或许在执棋者的眼里,那些人能对大清与蒙古的友谊有所助益,是她们的福气。
只是大福晋挣命似的生下这四个女儿,如今已经填进去三个,若是四格格也去了蒙古,大福晋只怕会死不瞑目。
大阿哥还在说着话,“皇上这么仁慈,肯定会赏我这个恩典的,你想,那个无君无父的畜生皇上都愿意留下,怎么会不同意留下四格格呢”。
他抬起头,睁着通红的眼睛问道,“你说呢,老四?”
四阿哥心中长叹了一口气,低声劝道,“大哥,你醉了”。
这些话若是传出去,少不得被评为心有怨怼,在这个时候,岂不是落人口实。
大阿哥嗤笑一声,有些幸灾乐祸,又有些凄楚的道,“手心手背都是肉,若是再有个闺女,你留哪个?”

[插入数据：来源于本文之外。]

-- ==== Sys2Proof/WellFormed.lean ====
section
/-!
DEFINITION. Well-formed commands: the counts and the lengths of operand lists that the spec's formats allow. The widths of the other operands are those of
their types.
-/

namespace Sys2Proof

/-- The sender of a chain frame is a node or has no node number yet (R307). -/
def JtlHead.wf (h : JtlHead) : Bool := decide (h.src.toNat ≤ 15) || h.src == 0xFE

/-- A CAN FD request has a COUNT byte, and its data fit the longest frame (R356). -/
def CanFrame.wf (f : CanFrame) : Bool := decide (f.count < 256) && decide (f.data.length ≤ 14)

/-- Are the operands of a command within the spec's formats? -/
def Instr.wf : Instr → Bool
  | .hostRead _ _ count _ _ => decide (1 ≤ count) && decide (count ≤ 64)
  | .hostWrite _ _ ws _ => decide (1 ≤ ws.length) && decide (ws.length ≤ 64)
  | .guardedWrite _ _ _ ws _ => decide (1 ≤ ws.length) && decide (ws.length ≤ 64)
  | .canRequest f => f.wf
  | .vddPowerFail off rs => decide (off.toNat < 1000) && rs.length == 16
  | .integrationTick rs => rs.length == 16
  | .editBufferWrite _ word ws => decide (1 ≤ ws.length) && decide (word.val + ws.length ≤ 3072) && decide (ws.length ≤ 64)
  | .loopSample _ v i _ => decide (1 ≤ v.length) && decide (1 ≤ i.length)
  | .sourceCapabilities _ (.plain caps) => decide (1 ≤ caps.length) && decide (caps.length ≤ 7)
  | .sourceCapabilities _ (.chunk _ size data) => decide (1 ≤ data.length) && decide (data.length ≤ 26) && decide (size.toNat ≤ 260)
  | .dlData _ _ ws => ws.length == 5
  | .updDataWrite _ ws => decide (1 ≤ ws.length) && decide (ws.length ≤ 64)
  | .claim h _ _ _ _ => h.wf
  | .index h _ => h.wf
  | .member h _ _ _ _ => h.wf
  | .assign h _ _ => h.wf
  | .periods h ts => h.wf && decide (ts.length ≤ 16)
  | .demand h _ _ _ _ => h.wf
  | .share h _ ws => h.wf && decide (ws.length ≤ 16)
  | .phase h _ ps => h.wf && decide (ps.length ≤ 16)
  | .sweep h _ _ _ _ order => h.wf && decide (order.length ≤ 16)
  | .swres h _ _ _ ws => h.wf && decide (ws.length ≤ 14)
  | .updpart h _ _ data => h.wf && decide (data.length ≤ 14)
  | _ => true

end Sys2Proof
end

四阿哥的筷子更慢了,宁宁这一胎不知是男是女,若是女孩儿,甯楚格和她确实最多只能留一个,想到昨日在树下笑闹的母女,他的心中仿佛被针扎似的,密密麻麻的疼痛。
大阿哥显然已经喝醉了,“皇上的仁慈什么时候能落在我府上呢”。
四阿哥发狠似的嚼着羊肉的脆骨,发出了咯吱咯吱的声音,他绝不会会让甯楚格去抚蒙,也绝不会将命运交到别人手中。